Early in the third quarter, Bowling Green blocked an Alford punt at the 29 yard-line, which was picked up and returned for a score by Herve Coby. Despite this blunder, the Keydet defense played mostly sound in the second half, allowing only one touchdown, a 51-yard score from Knapke to Roger Lewis in the fourth quarter. Cobb played most of the game at quarterback, completing 26 of 43 passes for 224 yards. Alford received considerable time under center as well, throwing for 63 yards himself.

| Quarter | 1 | 2 | 3 | 4 | Total |
|---|---|---|---|---|---|
| VMI | 0 | 7 | 0 | 0 | 7 |
| Bowling Green | 14 | 20 | 7 | 7 | 48 |

===Davidson===

In the home opener of the 2014 season, VMI tallied their highest offensive output since 2008 (a 69–20 win over Chowan) and cruised to a 52–24 victory over Davidson. VMI racked up 597 yards of total offense on the day, 338 of which came from quarterback Al Cobb, who was completed 18 of his 25 pass attempts. Backup quarterback Hayden Alford also received considerable playing time in the second half with the game will in hand, throwing for 56 yards and a touchdown.

The game got off to a good start for the Keydets. After a missed field goal by Dillon Christopher on their first drive, the offense got the ball back and Jabari Turner scored on a 38-yard touchdown run to put VMI ahead early. Later in the first quarter, Turner cashed in a touchdown from the goal line to give VMI a 14–0, and Davidson would get no closer. The two teams then exchanged field goals, and Cobb found Deon Watts in the endzone for a 12-yard score. The Keydets went into halftime ahead 24–3.

Out of the intermission, Davidson came out firing offensively, scoring on a six-play drive in the first two minutes of the half as quarterback J.P. Douglas connected with William Morris for a score. VMI responded immediately, as Turner scored his third touchdown of the day with a two-yard run. Less than a minute later, VMI linebacker Chris Copeland blocked a Davidson punt at the fifteen yard-line, and scooped it up to run it in for a touchdown, putting VMI up 38–10. After another touchdown run by Deon Watts, Davidson countered with a 15-yard touchdown run by David Rogers. Later in the fourth quarter, backup Hayden Alford found Doug Burton for a 26-yard touchdown pass, a drive that spanned 96 yards and took ten plays.

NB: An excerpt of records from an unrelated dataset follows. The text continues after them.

-- ==== Sys2Proof/Machine/BootBase.lean ====
section
/-! DEFINITION. What start-up, death and the loss of the compute rails share: run states, rails, lost state (R427, R431, R454, R459, R471). -/

namespace Sys2Proof.Machine
open Reg

/-- The run state (Table 15.3). -/
def State.run (s : State) : Nat := s.rd GLB_LIFE.RUN
def State.setRun (s : State) (v : Nat) : State := s.wr GLB_LIFE.RUN v

/-- The rails of groups I (4 to 10) and C (11 to 16) in their order of raising (Table 16.1), with their nominal setpoints in mV. -/
def railsI : List Nat := [4, 5, 6, 7, 8, 9, 10]
def railsC : List Nat := [11, 12, 13, 14, 15, 16]
def railNominal (r : Nat) : Nat :=
  [12000, 800, 800, 1800, 800, 800, 900, 1800, 1050, 900, 500, 750, 800, 720, 720, 720, 720].getD r 0

/-- Rails are removed. -/
def State.railsOff (s : State) (rs : List Nat) : State :=
  let s1 := { s with thm := { s.thm with railUp := rs.foldl (fun m r => Cells.set false m r false) s.thm.railUp,
                                         railMv := rs.foldl (fun m r => Cells.set 0 m r 0) s.thm.railMv } }
  let s2 := if rs.any (fun r => railsC.contains r) then s1.wr PWR_STAT.GROUP_C 0 else s1
  if rs.any (fun r => railsI.contains r) then s2.wr PWR_STAT.GROUP_I 0 else s2

/-- Every state on the compute die is lost: its blocks stand at their reset values (Table 1.1, R471). -/
def State.computeLost (s : State) : State :=
  let s1 := ((s.clearRegs (lthB 0) (lthB 16)).clearRegs (atsB 0) (pftB + 0x10000)).clearRegs keyB (tdmaG 16)
  { s1 with lathe := [], plt := {}, smp := {}, pft := {}, keys := {}, tdma := [], atsBytes := [], cyc := [], now := 0
            mem := { s1.mem with lsram := [], lsramErr := [], way := [], wayErr := [], scrubPos := [] } }

/-- The compute rails are removed. -/
def State.computeOff (s : State) : State := (s.railsOff railsC).computeLost

/-- The module is DEAD: compute rails off, the link in Detect, DEAD_CAUSE in FRAM (R454). -/
def State.die (s : State) (cause : Nat) : State :=
  let s1 := ((s.computeOff.setRun 7).wr GLB_LIFE.DEAD_CAUSE cause).wr PCI_LINK.UP 0
  { s1 with boot := { s1.boot with deadCause := cause } }

/-- A port is held in FAILED until the next module reset (R431). -/
def State.portHeld (s : State) (n : Nat) : State := s.wr (MEM_STAT.STATE n) 5

/-- Phases 8 to 10: when every port is READY or FAILED the qualification results apply: READY, or DEAD when no granule qualifies (R429, R431). -/
def State.bootReady (s : State) : State :=
  if s.run ≠ 2 ∨ !(List.range 16).all (fun n => s.rd (MEM_STAT.STATE n) = 3 || s.rd (MEM_STAT.STATE n) = 5) then s
  else
    let s1 := ((List.range 16).filter (fun n => !bit s.boot.qualified n)).foldl (fun st n => st.portHeld n) s
    if (List.range 16).all (fun n => s1.rd (MEM_STAT.STATE n) = 5) then s1.die 4 else s1.setRun 3

end Sys2Proof.Machine
end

The Wildcats scored one final touchdown late in the game on fourth-and-goal, giving the game a final score of 52–24. It was VMI's first Division I non-conference win since a victory over Robert Morris in 2009.

| Quarter | 1 | 2 | 3 | 4 | Total |
|---|---|---|---|---|---|
| Davidson | 0 | 3 | 14 | 7 | 24 |
| VMI | 14 | 10 | 21 | 7 | 52 |

===Samford===

Samford dominated the game from the opening kickoff, scoring two touchdowns on their first three plays. Running back Denzel Williams broke free for a 61-yard run on the Bulldogs' second snap of the game, and quarterback Michael Eubank scored a 23-yard touchdown run to put Samford up 14–0. Eubank later found Karel Hamilton for a 25-yard touchdown pass, the only touchdown pass of the entire game for either team. After VMI quarterback Al Cobb was intercepted a second time by Josh Kimberlin, Denzel Williams pounded in a four-yard rushing score to put the Bulldogs up 28–0 just twelve minutes into the game.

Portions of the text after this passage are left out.